* ACTIVITY *
Filter the entries for the word "Table". Copy each line in which it occurs.

Collected data
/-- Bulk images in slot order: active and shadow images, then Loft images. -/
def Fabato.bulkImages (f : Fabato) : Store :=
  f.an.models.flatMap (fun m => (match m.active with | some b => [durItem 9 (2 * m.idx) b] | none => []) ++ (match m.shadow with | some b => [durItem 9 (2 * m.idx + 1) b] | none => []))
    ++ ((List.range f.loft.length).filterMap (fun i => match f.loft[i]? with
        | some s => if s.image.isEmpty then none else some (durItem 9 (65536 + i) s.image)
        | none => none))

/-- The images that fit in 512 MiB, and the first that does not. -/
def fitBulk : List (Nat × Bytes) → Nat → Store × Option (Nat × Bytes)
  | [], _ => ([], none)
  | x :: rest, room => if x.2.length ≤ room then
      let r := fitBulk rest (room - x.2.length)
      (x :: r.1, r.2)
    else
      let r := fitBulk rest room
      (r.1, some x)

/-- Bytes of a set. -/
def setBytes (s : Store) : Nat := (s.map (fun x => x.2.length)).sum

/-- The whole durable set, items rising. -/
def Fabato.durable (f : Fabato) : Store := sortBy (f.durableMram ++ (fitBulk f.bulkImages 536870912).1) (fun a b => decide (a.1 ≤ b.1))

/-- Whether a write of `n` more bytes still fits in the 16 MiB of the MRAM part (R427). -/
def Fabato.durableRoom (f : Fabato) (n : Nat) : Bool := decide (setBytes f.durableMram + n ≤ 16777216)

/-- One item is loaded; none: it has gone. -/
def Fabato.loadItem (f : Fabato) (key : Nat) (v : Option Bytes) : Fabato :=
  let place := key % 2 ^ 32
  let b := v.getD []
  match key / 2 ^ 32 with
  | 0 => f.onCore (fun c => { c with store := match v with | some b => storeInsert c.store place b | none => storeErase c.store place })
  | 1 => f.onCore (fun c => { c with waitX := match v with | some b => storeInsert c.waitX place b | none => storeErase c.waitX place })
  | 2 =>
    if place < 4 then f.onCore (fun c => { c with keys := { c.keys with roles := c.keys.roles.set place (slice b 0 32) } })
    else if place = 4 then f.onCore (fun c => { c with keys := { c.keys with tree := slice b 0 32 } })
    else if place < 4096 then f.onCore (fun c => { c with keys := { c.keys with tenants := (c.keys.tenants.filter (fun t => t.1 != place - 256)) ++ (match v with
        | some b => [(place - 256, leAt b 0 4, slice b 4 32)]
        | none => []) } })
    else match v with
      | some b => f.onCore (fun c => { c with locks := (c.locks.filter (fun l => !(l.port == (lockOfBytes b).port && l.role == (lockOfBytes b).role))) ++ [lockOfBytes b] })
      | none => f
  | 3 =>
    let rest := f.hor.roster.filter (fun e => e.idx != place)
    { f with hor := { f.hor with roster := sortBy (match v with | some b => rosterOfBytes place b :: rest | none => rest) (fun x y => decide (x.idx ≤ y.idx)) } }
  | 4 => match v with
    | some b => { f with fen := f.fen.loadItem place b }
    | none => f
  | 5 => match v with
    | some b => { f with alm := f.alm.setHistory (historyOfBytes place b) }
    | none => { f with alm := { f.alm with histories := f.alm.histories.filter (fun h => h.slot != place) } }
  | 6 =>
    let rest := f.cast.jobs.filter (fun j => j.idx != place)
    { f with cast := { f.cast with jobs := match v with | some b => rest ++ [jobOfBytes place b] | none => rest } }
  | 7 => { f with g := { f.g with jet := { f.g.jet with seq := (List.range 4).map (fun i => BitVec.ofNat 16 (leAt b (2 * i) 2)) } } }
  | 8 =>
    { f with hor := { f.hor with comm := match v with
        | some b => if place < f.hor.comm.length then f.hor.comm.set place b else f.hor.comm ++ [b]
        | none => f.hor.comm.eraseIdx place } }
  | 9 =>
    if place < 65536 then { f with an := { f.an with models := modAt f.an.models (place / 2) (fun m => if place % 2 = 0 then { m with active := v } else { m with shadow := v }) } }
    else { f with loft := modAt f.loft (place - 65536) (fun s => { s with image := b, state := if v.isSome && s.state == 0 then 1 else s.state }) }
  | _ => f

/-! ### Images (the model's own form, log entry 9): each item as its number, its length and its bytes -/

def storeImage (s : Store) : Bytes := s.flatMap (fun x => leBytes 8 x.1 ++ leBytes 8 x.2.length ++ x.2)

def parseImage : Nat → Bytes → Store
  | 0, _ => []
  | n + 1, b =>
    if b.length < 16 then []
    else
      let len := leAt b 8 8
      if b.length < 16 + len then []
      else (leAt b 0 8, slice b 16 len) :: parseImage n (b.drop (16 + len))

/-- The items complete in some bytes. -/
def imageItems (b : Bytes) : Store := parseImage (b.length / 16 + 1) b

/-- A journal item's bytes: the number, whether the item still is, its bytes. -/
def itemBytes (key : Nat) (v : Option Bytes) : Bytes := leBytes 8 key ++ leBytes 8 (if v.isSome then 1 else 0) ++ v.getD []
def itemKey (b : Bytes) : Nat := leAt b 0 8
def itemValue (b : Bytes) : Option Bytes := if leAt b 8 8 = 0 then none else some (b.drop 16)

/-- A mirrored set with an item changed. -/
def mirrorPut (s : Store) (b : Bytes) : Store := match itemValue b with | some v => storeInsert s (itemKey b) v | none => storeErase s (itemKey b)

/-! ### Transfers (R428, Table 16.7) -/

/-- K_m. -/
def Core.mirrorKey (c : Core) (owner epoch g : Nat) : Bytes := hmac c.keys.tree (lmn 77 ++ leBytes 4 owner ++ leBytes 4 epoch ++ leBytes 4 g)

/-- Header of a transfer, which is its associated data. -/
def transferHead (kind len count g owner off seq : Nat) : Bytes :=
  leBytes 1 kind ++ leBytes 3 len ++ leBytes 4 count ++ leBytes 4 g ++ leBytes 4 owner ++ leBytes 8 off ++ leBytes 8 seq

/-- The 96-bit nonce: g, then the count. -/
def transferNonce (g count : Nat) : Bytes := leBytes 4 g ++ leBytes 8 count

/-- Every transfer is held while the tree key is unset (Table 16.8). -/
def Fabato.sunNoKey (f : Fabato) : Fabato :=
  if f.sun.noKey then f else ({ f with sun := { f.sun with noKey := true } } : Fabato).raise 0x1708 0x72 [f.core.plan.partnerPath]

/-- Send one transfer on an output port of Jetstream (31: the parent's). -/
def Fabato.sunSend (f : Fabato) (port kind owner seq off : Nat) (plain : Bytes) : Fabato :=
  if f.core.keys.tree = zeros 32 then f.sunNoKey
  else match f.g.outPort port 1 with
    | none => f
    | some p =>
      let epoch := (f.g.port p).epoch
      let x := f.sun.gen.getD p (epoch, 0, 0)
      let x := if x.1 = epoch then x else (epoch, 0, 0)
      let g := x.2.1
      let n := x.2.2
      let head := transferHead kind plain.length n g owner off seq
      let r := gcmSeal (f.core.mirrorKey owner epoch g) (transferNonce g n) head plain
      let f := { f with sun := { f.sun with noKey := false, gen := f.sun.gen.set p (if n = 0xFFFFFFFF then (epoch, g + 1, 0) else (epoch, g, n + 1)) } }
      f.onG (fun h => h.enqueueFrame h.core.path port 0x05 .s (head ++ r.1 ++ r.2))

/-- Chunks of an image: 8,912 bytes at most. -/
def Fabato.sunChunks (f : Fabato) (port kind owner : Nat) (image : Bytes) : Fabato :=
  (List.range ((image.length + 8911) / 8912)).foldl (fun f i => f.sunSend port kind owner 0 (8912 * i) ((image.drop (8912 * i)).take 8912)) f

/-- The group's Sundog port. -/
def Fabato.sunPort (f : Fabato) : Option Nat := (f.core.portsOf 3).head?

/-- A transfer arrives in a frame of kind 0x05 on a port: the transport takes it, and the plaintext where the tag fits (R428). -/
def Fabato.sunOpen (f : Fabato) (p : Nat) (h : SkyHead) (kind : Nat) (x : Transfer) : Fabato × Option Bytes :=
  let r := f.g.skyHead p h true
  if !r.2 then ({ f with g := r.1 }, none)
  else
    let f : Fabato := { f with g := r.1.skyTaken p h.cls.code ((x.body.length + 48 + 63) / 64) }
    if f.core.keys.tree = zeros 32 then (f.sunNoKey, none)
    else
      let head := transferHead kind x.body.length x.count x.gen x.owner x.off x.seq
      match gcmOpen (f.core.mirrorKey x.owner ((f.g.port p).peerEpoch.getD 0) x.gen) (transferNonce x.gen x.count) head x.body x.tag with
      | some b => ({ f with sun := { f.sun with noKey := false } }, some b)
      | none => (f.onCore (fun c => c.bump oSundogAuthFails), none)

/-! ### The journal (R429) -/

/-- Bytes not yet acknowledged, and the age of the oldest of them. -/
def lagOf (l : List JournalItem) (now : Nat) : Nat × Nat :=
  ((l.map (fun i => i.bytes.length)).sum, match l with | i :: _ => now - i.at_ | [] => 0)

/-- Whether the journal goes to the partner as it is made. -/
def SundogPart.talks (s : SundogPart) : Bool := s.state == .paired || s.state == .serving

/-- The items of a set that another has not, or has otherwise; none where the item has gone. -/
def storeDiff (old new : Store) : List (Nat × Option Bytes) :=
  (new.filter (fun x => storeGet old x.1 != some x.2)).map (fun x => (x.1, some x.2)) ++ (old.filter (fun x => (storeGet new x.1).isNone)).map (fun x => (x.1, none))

* RESULT FOR THIS TASK *
/-! ### Transfers (R428, Table 16.7) -/
/-- Every transfer is held while the tree key is unset (Table 16.8). -/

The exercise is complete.